The young man noticed it too.

"I… owe you my life," he said quietly. "I wouldn't be here without you or Claire. So…" He paused, his emerald eyes steady. "Would you name me?"

John looked startled. "Name you?"

"I don't remember mine. Feels wrong to walk around without one. I trust you."

There was a pause, deep and heavy like the snow on the rooftops.

Then John gave a rare, thoughtful smile. "You remind me of my brother. He always talked about being a great warrior. Said if he ever became one, he'd call himself 'Kael.' Said it sounded like something out of a bard's tale."

The young man tried the name in his mind.

Kael.

It felt… right. Like the sound of steel and wind. Like the storm he'd emerged from.

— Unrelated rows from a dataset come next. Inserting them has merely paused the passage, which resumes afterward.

-- ==== Sys2Proof/Certificates/Slice0/Obligations.lean ====
section
/-! DEFINITION. The statements about this model that are to be proved. Unless a statement says otherwise, the RESET pin is not
held (`resetHeld = false`), and "settled" means after `settle`: the hold side against the legs (R146) and the lamps against
their commands (R167), of which `Obligations.EveryEventSettles` speaks. -/

open Sys2Proof Sys2Proof.Machine

/-! ## Steps, START and the configuration -/

/-- The front command of the queue runs, on the state with the rest of the queue; with no command waiting the state stays
(the model's choice: log entry 4). -/
def Obligations.StepRunsFrontCommand : Prop :=
  (∀ (c : Instr) (rest : List Instr) (s : State), s.pending = c :: rest → step s = exec c { s with pending := rest }) ∧
  (∀ s : State, s.pending = [] → step s = .next s)

/-- What every block holds right after power-on (R1, R21, R26, R37, R41, R50, R52, R59, R60, R76, R96, R115, R132, R142, R156, R167,
R184), with a stop word for each kerb on the links (R129). Beside the spec's values it states choices of the model: the reset state is
the state after START, its configuration read in flight (log entry 8); the count of a countdown that the spec gives as stopped alone is
0 (log entry 19); the bit monitor is idle (log entry 12); and `walkAid` and `late`, fields of the model's own, are no and 0 (log entries
20 and 3). Of the levels of the input pins, the model's choice too (log entry 7), nothing is said but how the Hold Unit follows them. -/
def Obligations.ResetStateValues : Prop :=
  let s := State.reset
  let stopped : Countdown := { running := false, count := 0 }
  s.resetHeld = false ∧ s.mode = .start ∧ s.cause = .none ∧ s.faultCheck = .none ∧ s.isolation = none ∧
  s.join = stopped ∧ s.cfg = none ∧ s.reading = true ∧
  (∀ l, s.legs.get l = { state := .start, interval := stopped, minGreen := stopped, walkElapsed := 0, walkLength := 0,
                         walkCancelled := false, clearanceCut := false, walkAid := false,
                         flashOn := true, flash := { running := true, count := 5 } }) ∧
  (∀ l k, buttonOf s l k = { input := .released, pressCount := 0, releaseCount := 0, heldTime := 0, classified := false }) ∧
  (∀ l, s.calls.get l = { call := none, blinkOn := true, blink := { running := false, count := 3 } }) ∧
  (∀ l, s.slots.get l = { slot := none, bid := none, contest := stopped, challengers := [], deferred := [] }) ∧
  s.table = [] ∧ s.heard = [] ∧
  s.line = { queue := { legs := { leg0 := none, leg1 := none }, beacon := none, clear := none }, tx := none, monitor := .idle,
             faulted := false, beacon := stopped, collisions := 0, arbLoss := 0, collision := 0, crcErr := 0, formatErr := 0 } ∧
  s.hold = { preempt := s.phq, street := false, maint := false, holders := [], side := if s.phq then .waiting else .idle,
             release := if s.prq then .spent else .idle, pha := false, pra := false, clearway := stopped } ∧
  (∀ l k, kerbOf s l k = { pattern := .silent, phase := stopped, late := 0, sounding := 0, shadow := 0, envelope := 0, step := stopped,
                           beep := .none, beepLeft := stopped }) ∧
  (∀ l, (s.links.get l).words = [{ kerb := .a, tone := .locator, band := 0, level := 0, length := 0 },
                                 { kerb := .b, tone := .locator, band := 0, level := 0, length := 0 }]) ∧
  (∀ l k, ambientOf s l k = { average := none, staleness := stopped, stale := false }) ∧
  (∀ l i, (lampRec s l i).mismatch = stopped ∧ (lampRec s l i).failed = false) ∧
  s.port.reply = none ∧ s.port.flags = 0#14 ∧ s.port.quietMode = .follow

/-- START, from any state (R157, R170), and the RESET pin held (R157): every block takes its START values, with the hold and
release sides as PHQ and PRQ read (R142): PREEMPT and a waiting hold side where PHQ is high, a spent release side where PRQ is, both
acknowledge lines low and the sets empty; the straps are read (R172), and the QUIET pin sampled (R136); the line watch is normal (R41),
no lamp is failed or counting and the readback levels stay (R167); each kerb gets a stop word (R129). Beside the spec's words it states
choices of the model: the straps and levels are operands of START (log entry 22); the stop words carry level 0 from any state, the
configuration being discarded first (log entry 9); while the pin is held no read is in progress, no word is on the links and the strap
value is kept (log entry 10), and the QUIET pin stands at the level last told of it (log entry 21); stopped counts are 0 (log entry 19)
and `walkAid` is no (log entry 20). -/
def Obligations.StartAndResetPin : Prop :=
  ∀ (straps : BitVec 2) (phq prq quiet : Bool) (s : State),
    let stopped : Countdown := { running := false, count := 0 }
    let asAtStart := fun (phq prq : Bool) (t : State) =>
      t.mode = .start ∧ t.cause = .none ∧ t.faultCheck = .none ∧ t.isolation = none ∧ t.join = stopped ∧ t.cfg = none ∧ t.table = [] ∧
      t.heard = [] ∧ (∀ l, t.legs.get l = LegRec.atStart ∧ t.calls.get l = CallRec.atStart ∧ t.slots.get l = SlotRec.atStart) ∧
      (∀ l k, buttonOf t l k = Button.atStart ∧ kerbOf t l k = Kerb.atStart ∧ ambientOf t l k = Ambient.atStart) ∧
      t.hold = { preempt := phq, street := false, maint := false, holders := [], side := if phq then .waiting else .idle,
                 release := if prq then .spent else .idle, pha := false, pra := false, clearway := stopped } ∧
      t.phq = phq ∧ t.prq = prq ∧ t.line.queue = Queue.empty ∧ t.line.tx = none ∧ t.line.faulted = false ∧ t.line.beacon = stopped ∧
      t.line.collisions = 0 ∧ t.line.arbLoss = 0 ∧ t.line.collision = 0 ∧ t.line.crcErr = 0 ∧ t.line.formatErr = 0 ∧
      (∀ l i, lampRec t l i = { readback := (lampRec s l i).readback, mismatch := stopped, failed := false }) ∧
      t.pending = s.pending ∧ t.choices = s.choices
    (∃ t, exec (.start straps phq prq quiet) s = .next t ∧ asAtStart phq prq t ∧
      t.resetHeld = false ∧ t.reading = true ∧ t.quietPin = quiet ∧ t.quietInput = quiet ∧
      (∀ l, (t.links.get l).words = [BurstWord.stop .a 0, BurstWord.stop .b 0]) ∧
      t.port = { straps := straps, reply := none, flags := 0, quietMode := .follow }) ∧
    (∃ t, exec .resetPinAssert s = .next t ∧ asAtStart s.phq s.prq t ∧
      t.resetHeld = true ∧ t.reading = false ∧ t.quietPin = s.quietPin ∧ t.quietInput = s.quietPin ∧
      (∀ l, (t.links.get l).words = []) ∧
      t.port = { straps := s.port.straps, reply := none, flags := 0, quietMode := .follow })

/-- While the RESET pin is held the part takes no event (R157): every command but START and RESET_PIN_ASSERT leaves everything
as it is, save the levels of the PHQ, PRQ and readback inputs themselves. -/
def Obligations.ResetHeldTakesNoEvent : Prop :=
  ∀ (c : Instr) (s : State), s.resetHeld = true → (∀ a b d e, c ≠ .start a b d e) → c ≠ .resetPinAssert →
    ∃ t, exec c s = .next t ∧ t = { s with phq := t.phq, prq := t.prq, lamps := t.lamps } ∧
      (∀ l i, lampRec t l i = { lampRec s l i with readback := (lampRec t l i).readback }) ∧
      (c ≠ .phqRise → c ≠ .phqFall → t.phq = s.phq) ∧ (c ≠ .prqRise → c ≠ .prqFall → t.prq = s.prq) ∧
      ((∀ l i on, c ≠ .lampReadbackChange l i on) → t.lamps = s.lamps)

"Then I'll be Kael," he said firmly. "Kael of Frosthollow."

Brann clapped his hands so hard that dust fell from the ceiling. "Brilliant! Welcome to Frosthollow, Kael. Mind the mammoths, avoid the goatberry ale, and don't ever challenge the dwarf twins to arm wrestling unless you fancy a broken elbow."

Kael stood up, a little straighter, a little more sure.

For the first time since he'd woken in the snow, he felt like he wasn't lost.